_PROBLEM STATEMENT_
Find the string "statements" in the data, and copy out each line that has it.

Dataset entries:
####################
theorem executeAnswer_eq {s t : State} {r : HostResponse} {o : Host.Outcome State Fault Refusal}
    (h : executeAnswer s o = (r, t)) : o = .next t ∨ t = s := by
  cases o with
  | next u => cases h; exact .inl rfl
  | fault f => cases h; exact .inr rfl
  | refused f => cases h; exact .inr rfl

theorem pipelineAnswer_eq {s t : State} {r : HostResponse} {o : Host.Outcome State Fault Refusal}
    (h : pipelineAnswer s o = (r, t)) : o = .next t ∨ t = s := by
  cases o with
  | next u =>
    simp only [pipelineAnswer] at h
    split at h <;> (cases h; exact .inl rfl)
  | fault f => cases h; exact .inr rfl
  | refused f => cases h; exact .inr rfl

theorem serve_keeps_enginesOk {fuel : Nat} {q : HostRequest} {s t : State} {r : HostResponse} (h : s.EnginesOk)
    (hq : serve fuel q s = some (r, t)) : t.EnginesOk := by
  have heng := h _ s.eng_mem_stages
  have update : ∀ {o : Except Refusal Engine}, some (s.update o) = some (r, t) → (∀ e, o = .ok e → e.Ok s.cfg) →
      t.EnginesOk := by
    intro o ho hok
    rw [State.eq_of_update ho]
    exact State.update_keeps_enginesOk h hok
  cases q with
  | load image => exact update hq fun e => Engine.load_is_ok
  | write v => exact update hq fun e => Engine.write_keeps_ok heng
  | poke a v => exact update hq fun e => Engine.poke_keeps_ok heng
  | read => cases hq; exact State.withEngine_keeps_enginesOk h (Engine.read_keeps_ok heng)
  | peek a =>
    simp only [serve] at hq
    split at hq <;> (cases hq; exact h)
  | clone =>
    cases hq
    obtain ⟨hbefore, -, hafter⟩ := s.enginesOk_iff.1 h
    exact (State.enginesOk_iff _).2 ⟨hbefore, heng, List.forall_mem_cons.2 ⟨heng, hafter⟩⟩
  | select j =>
    simp only [serve] at hq
    split at hq
    · rename_i u hu
      cases hq
      obtain ⟨hstages, -, -, hcfg⟩ := State.select_ok hu
      rwa [State.EnginesOk, hstages, hcfg]
    · cases hq; exact h
  | execute =>
    obtain ⟨o, ho, hanswer⟩ := Option.map_eq_some_iff.1 hq
    obtain rfl | rfl := executeAnswer_eq hanswer
    · exact execute_invariant (fun _ _ => executeStep_keeps_enginesOk) ho h
    · exact h
  | pipeline image phases signal =>
    simp only [serve] at hq
    split at hq
    · rename_i u hu
      obtain ⟨o, ho, hanswer⟩ := Option.map_eq_some_iff.1 hq
      obtain rfl | rfl := pipelineAnswer_eq hanswer
      · exact runRing_invariant (fun _ _ => step_keeps_enginesOk) ho (setup_meets_inv hu).1
      · exact h
    · cases hq; exact h

end Sys2Proof.Machine

open Sys2Proof Sys2Proof.Machine

/-- Settles O33: the Engines by `step_keeps_enginesOk`, the Orchestrator's registers by `step_keeps_ringOk`. -/
theorem stepKeepsInvariant : Obligations.StepKeepsInvariant :=
  fun _ _ => step_keeps_inv

/-- Settles O38, by induction on the number of steps: each is answered, and keeps the invariant and the parameters. -/
theorem unboundedRunsAreNeverRefused : Obligations.UnboundedRunsAreNeverRefused := by
  intro k
  induction k with
  | zero => exact fun s h _ => ⟨s, rfl, h⟩
  | succ k ih =>
    intro s h hcfg
    obtain ⟨t, ht⟩ := step_unbounded_is_next hcfg
    obtain ⟨u, hu, hinv⟩ := ih t (step_keeps_inv h ht) (by rw [step_cfg ht]; exact hcfg)
    exact ⟨u, by rw [core_run_succ ht]; exact hu, hinv⟩

/-- Settles O32, by evaluating the invariant at the one state it is about. -/
theorem resetMeetsInvariant : Obligations.ResetMeetsInvariant := by
  unfold Obligations.ResetMeetsInvariant
  decide

/-- Settles O34: every stage is fresh, so no stage gives a reason to end the run. -/
theorem setupMeetsInvariant : Obligations.SetupMeetsInvariant :=
  fun _ _ _ _ _ => setup_meets_inv

/-- Settles O35: a request acts on one Engine, moves Engines, or runs steps that keep them in order. -/
theorem requestsKeepEnginesInOrder : Obligations.RequestsKeepEnginesInOrder := by
  intro fuel q s t r h hq
  unfold request at hq
  split at hq
  case isTrue => cases hq; exact h
  case isFalse => exact serve_keeps_enginesOk h hq

/-- Settles O36: all three are read off `State.sizes`. -/
theorem lengthsAndParametersNeverChange : Obligations.LengthsAndParametersNeverChange := by
  intro s t h
  obtain ⟨hlens, hcfg⟩ := Prod.mk.inj (step_sizes h)
  refine ⟨hlens, ?_, hcfg⟩
  simpa [State.stages_length] using congrArg List.length hlens

/-- Settles O37: the invariant bounds `IP` by `L` and `L` by `MEM_WORDS`. -/
theorem addressesFitEveryWidth : Obligations.AddressesFitEveryWidth := by
  intro s t c w hinv hc hw hst e he
  obtain ⟨-, hip, hlen, -⟩ := (step_keeps_inv hinv hst).1 e he
  rw [step_cfg hst, hc] at hlen
  have hlen : e.mem.len ≤ c := of_decide_eq_true hlen
  omega

end

section
/-! The statements on fetch and decode as steps (30_encoding.md section 5, 40_execution-cycle.md section 2) and on an
`execute()` call as a whole (section 1 there). A step either takes the fault of its fetch or runs the fetched instruction;
the first word of the window says which. -/

namespace Sys2Proof.Machine

/-! ### A step by its fetch -/

theorem executeStep_of_fetch_ok {s : State} {i : Instr} (hs : Executes s) (h : s.eng.fetch = .ok i) :
    executeStep s = exec i (Started s) := by
  rw [executeStep_of_executes hs, runInstr, State.withEngine_eng, Engine.begin_fetch, h]
  rfl

theorem executeStep_of_fetch_error {s : State} {f : FaultInfo} (hs : Executes s) (h : s.eng.fetch = .error f) :
    executeStep s = .next (FaultOf s f) := by
  rw [executeStep_of_executes hs, runInstr, State.withEngine_eng, Engine.begin_fetch, h]
  rfl

theorem executeStep_of_not_executes {s : State} (hs : ¬ Executes s) : executeStep s = .next s := by
  obtain ⟨hrunning, hblocked⟩ := not_or.1 hs
  cases h : s.eng.st with
  | running => exact absurd h hrunning
  | blocked => exact absurd h hblocked
  | halted => simp only [executeStep, h]
  | faulted => simp only [executeStep, h]

/-! ### The window -/

theorem Engine.window_head? (e : Engine) : e.window.head? = e.mem.read e.ip := by
  rw [List.head?_eq_getElem?]
  exact e.window_getElem? (by decide)

theorem Engine.window_eq_nil {e : Engine} (h : e.mem.read e.ip = none) : e.window = [] :=
  List.head?_eq_none_iff.1 (e.window_head?.trans h)

theorem Engine.window_eq_cons {e : Engine} {ir : Word} (h : e.mem.read e.ip = some ir) :
    ∃ ps, e.window = ir :: ps ∧ ps.length = min 3 (e.mem.len - (e.ip + 1)) := by
  obtain ⟨ps, hps⟩ := List.head?_eq_some_iff.1 (e.window_head?.trans h)
  have hlen := e.window_length
  rw [hps, List.length_cons] at hlen
  exact ⟨ps, hps, by omega⟩

/-! ### The faults of a fetch -/

theorem Engine.fetch_of_window_nil {e : Engine} (h : e.window = []) :
    e.fetch = .error ⟨.outOfBounds, BitVec.ofNat 64 e.ip⟩ := by
  simp only [Engine.fetch, h, decode, outOfBoundsAt, BitVec.ofInt_natCast]

theorem Engine.fetch_of_unknown {e : Engine} {ir : Word} (h : e.mem.read e.ip = some ir) (hop : decodeOpcode ir = none) :
    e.fetch = .error ⟨.unknownOpcode, ir⟩ := by
  obtain ⟨ps, hps, -⟩ := Engine.window_eq_cons h
  simp only [Engine.fetch, hps, decode, hop]

theorem decodeParams_of_short {ir : Word} {ps : List Word} {op : Opcode} (h : ps.length < op.numParams) :
    decodeParams ir ps op = .error (.missingParam (ps.length + 1)) := by
  cases hd : decodeParams ir ps op with
  | ok i =>
    obtain ⟨-, -, hle, -⟩ := decodeParams_ok hd
    omega
  | error r => rw [(decodeParams_error hd).2]

theorem Engine.fetch_of_missing {e : Engine} {ir : Word} {op : Opcode} {k : Nat} (h : e.mem.read e.ip = some ir)
    (hop : decodeOpcode ir = some op) (hk : 1 ≤ k) (hn : k ≤ op.numParams) (hend : e.ip + k = e.mem.len) :
    e.fetch = .error ⟨.outOfBounds, BitVec.ofNat 64 (e.ip + k)⟩ := by
  obtain ⟨ps, hps, hlen⟩ := Engine.window_eq_cons h
  have hn3 := op.numParams_le
  have hlast : ps.length + 1 = k := by omega
  have hshort : ps.length < op.numParams := by omega
  simp only [Engine.fetch, hps, decode_cons hop, decodeParams_of_short hshort, hlast, outOfBoundsAt, BitVec.ofInt_natCast]

/-- The opcode map has no row for 0 and none from 9 to 98, and a negative word has no opcode. -/
theorem decodeOpcode_eq_none {ir : Word}
    (h : ir.toInt < 0 ∨ ir.toInt % 100 = 0 ∨ (9 ≤ ir.toInt % 100 ∧ ir.toInt % 100 ≤ 98)) : decodeOpcode ir = none := by
  cases ho : decodeOpcode ir with
  | none => rfl
  | some op =>
    obtain ⟨hnonneg, hcode⟩ := decodeOpcode_some.1 ho
    have hrow : (1 ≤ op.code ∧ op.code ≤ 8) ∨ op.code = 99 := by cases op <;> decide
    omega

/-! ### Steps of a call -/

theorem core_run_snoc {k : Nat} {s t u : State} (h : Host.Core.run Sys2Proof.core k s = .next t) (hu : step t = .next u) :
    Host.Core.run Sys2Proof.core (k + 1) s = .next u := by
  induction k generalizing s with
  | zero =>
    cases h
    exact core_run_succ hu 0
  | succ k ih =>
    cases hs : step s with
    | next s' =>
      rw [core_run_succ hs] at h ⊢
      exact ih h
    | fault r => exact nomatch r
    | refused r =>
      have hstep : Sys2Proof.core.step s = .refused r := hs
      simp only [Host.Core.run, hstep] at h
      cases h

/-- By induction on the fuel of one of the two calls: they make the same steps, and end at the same one. -/
theorem execute_unique {j k : Nat} {s t u : State} (ht : execute j s = some (.next t)) (hu : execute k s = some (.next u)) :
    t = u := by
  by_cases hs : Executes s
  case neg => rw [eq_of_execute_of_not_executes hs ht, eq_of_execute_of_not_executes hs hu]
  case pos =>
    induction j generalizing k s with
    | zero => simp [execute_zero hs] at ht
    | succ j ih =>
      obtain ⟨e, he⟩ := executeStep_is_next s
      cases k with
      | zero => simp [execute_zero hs] at hu
      | succ k =>
        rw [execute_succ hs he] at ht hu
        split at ht
        case isTrue hrun => exact ih ht (by rwa [if_pos hrun] at hu) (.inl hrun)
        case isFalse hstop =>
          rw [if_neg hstop] at hu
          cases ht
          cases hu
          rfl

end Sys2Proof.Machine

open Sys2Proof Sys2Proof.Machine

/-- Settles O5: such a word selects no row of the opcode map, whatever follows it. -/
theorem unknownOpcodeFaults : Obligations.UnknownOpcodeFaults :=
  fun _ _ hs hread hword => executeStep_of_fetch_error hs (Engine.fetch_of_unknown hread (decodeOpcode_eq_none hword))

/-- Settles O6: the first word of the window is the word read at `IP`. -/
theorem fetchOutsideMemoryFaults : Obligations.FetchOutsideMemoryFaults := by
  refine fun s hs => ⟨fun hnone => ⟨?_, fun hok => ?_⟩, fun ir hread => (s.eng.window_head?).trans hread⟩
  · exact executeStep_of_fetch_error hs (Engine.fetch_of_window_nil (Engine.window_eq_nil hnone))
  · obtain ⟨-, hip, -⟩ := hok
    have hout := read_none_iff_range.1 hnone
    omega

/-- Settles O7: where Memory ends at parameter `k`, the window holds the `k - 1` parameters before it. -/
theorem missingParameterFaults : Obligations.MissingParameterFaults :=
  fun _ _ _ _ hs hread hop hk hn hend => executeStep_of_fetch_error hs (Engine.fetch_of_missing hread hop hk hn hend)

/-- Settles O8: a fetch answers what its window decodes to, and `step` is `executeStep` with, in a run, the end of the
round. -/
theorem stepRunsDecodedInstruction : Obligations.StepRunsDecodedInstruction := by
  intro s i hs hdec
  have hstep := executeStep_of_fetch_ok hs (Engine.fetch_ok_iff.2 hdec)
  exact ⟨hstep, fun hp => (step_of_idle hp).trans hstep, fun hp t ht => step_of_running hp (hstep.trans ht)⟩

/-- Settles O28: neither a step nor a call of `execute()` looks further than `ST`. -/
theorem stoppedEngineDoesNotFetch : Obligations.StoppedEngineDoesNotFetch := by
  intro s hstopped
  have hs : ¬ Executes s := by rcases hstopped with h | h <;> simp [Executes, h]
  have hstep := executeStep_of_not_executes hs
  exact ⟨hstep, fun hp => (step_of_idle hp).trans hstep, execute_of_not_executes hs⟩

/-- Settles O30: a step has one outcome, so two calls from one state end at the same step. -/
theorem executeResultIgnoresFuel : Obligations.ExecuteResultIgnoresFuel :=
  fun _ _ _ _ _ => execute_unique

/-- Settles O31: being reached by steps of the machine with `PST` Idle is kept by every step of a call. -/
theorem executeIsIteratedStep : Obligations.ExecuteIsIteratedStep := by
  intro fuel s t hp h
  refine (execute_invariant (P := fun u => (∃ k, Host.Core.run Sys2Proof.core k s = .next u) ∧ u.pst = .idle) ?_ h
    ⟨⟨0, rfl⟩, hp⟩).1
  rintro u v ⟨⟨k, hk⟩, hu⟩ hv
  refine ⟨⟨k + 1, core_run_snoc hk ((step_of_idle hu).trans hv)⟩, ?_⟩
  rw [executeStep_next hv]
  exact hu
end

section
/-! The statements on what each instruction does (41_arithmetic.md to 45_halt.md): its completion, its faults and its frame.
An instruction retires its `effect`, so a completion is an equation of the effect and a frame is one case for its end and
one for its fault. -/

namespace Sys2Proof.Machine

/-! ### Retiring an effect -/

theorem exec_of_effect_ok {i : Instr} {s : State} {e : Engine} (h : effect i s = .ok e) :
    exec i s = .next (s.withEngine e) := by
  rw [exec_eq_retire, h, State.retire]

theorem exec_of_effect_error {i : Instr} {s : State} {f : FaultInfo} (h : effect i s = .error f) :
    exec i s = .next (FaultOf s f) := by
  rw [exec_eq_retire, h]
  rfl

theorem exec_next {i : Instr} {s u : State} (h : exec i s = .next u) :
    (∃ e, effect i s = .ok e ∧ u = s.withEngine e) ∨ (∃ f, effect i s = .error f ∧ u = FaultOf s f) :=
  retire_next ((exec_eq_retire i s).symm.trans h)

/-- Only input can leave an Engine Blocked, and only halt can leave it Halted. -/
theorem effect_ok_st {i : Instr} {s : State} {e : Engine} (h : effect i s = .ok e) :
    e.st = s.eng.st ∨ (e.st = .blocked ∧ ∃ d, i = .input d) ∨ (e.st = .halted ∧ i = .halt) := by
  have three : ∀ {f a b d}, threeOperand f a b d s.eng = .ok e → e.st = s.eng.st := by
    intro f a b d h
    obtain ⟨x, y, t, m, -, -, -, -, rfl⟩ := threeOperand_ok h
    rfl
  have jump : ∀ {c a b}, conditionalJump c a b s.eng = .ok e → e.st = s.eng.st := by
    intro c a b h
    obtain ⟨x, t, -, -, ⟨-, -, rfl⟩ | ⟨-, rfl⟩⟩ := conditionalJump_ok h <;> rfl
  cases i with
  | add a b d => exact .inl (three h)
  | multiply a b d => exact .inl (three h)
  | lessThan a b d => exact .inl (three h)
  | equals a b d => exact .inl (three h)
  | jumpIfTrue a t => exact .inl (jump h)
  | jumpIfFalse a t => exact .inl (jump h)
  | halt => cases h; exact .inr (.inr ⟨rfl, rfl⟩)
  | input d =>
    simp only [effect] at h
    split at h
    · cases h
    · obtain ⟨-, rfl⟩ | ⟨v, q, m, -, -, rfl⟩ := Engine.inputTo_ok h
      · exact .inr (.inl ⟨rfl, d, rfl⟩)
      · exact .inl rfl
  | output a =>
    simp only [effect] at h
    split at h
    · cases h
    · obtain ⟨-, rfl⟩ := Engine.outputOf_ok h
      exact .inl rfl
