-- ==== Sys2Proof/Machine/Actions.lean ====
section
/-! DEFINITION. The four Action descriptors: the dispatch of the Action they describe (R202 to R206). -/

namespace Sys2Proof.Machine

/-- Action NoOp: nothing is emitted, the hold follows (R203). -/
def execActNoop (s : State) : Host.Outcome State Fault Refusal := runAction .noOp s

/-- Action TurnOff: one frame of zero words (R204). -/
def execActTurnoff (s : State) : Host.Outcome State Fault Refusal := runAction .turnOff s

/-- Action FillSolid: one frame of the colour's word (R205). -/
def execActFillsolid (cr cg cb : Code) (s : State) : Host.Outcome State Fault Refusal :=
  runAction (.fillSolid (colorOfCodes cr cg cb)) s

/-- Action PlaySequence: the animation `seq` in a mode (R206). -/
def execActPlaysequence (seq : SeqId) (mode : BlendMode) (chan : Chan) (cr cg cb : Code) (s : State) :
    Host.Outcome State Fault Refusal :=
  runAction (.playSequence seq (colorOfCodes cr cg cb) mode chan) s

end Sys2Proof.Machine
end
####################
_ANSWER SPACE_
/-! The statements on fetch and decode as steps (30_encoding.md section 5, 40_execution-cycle.md section 2) and on an
/-! The statements on what each instruction does (41_arithmetic.md to 45_halt.md): its completion, its faults and its frame.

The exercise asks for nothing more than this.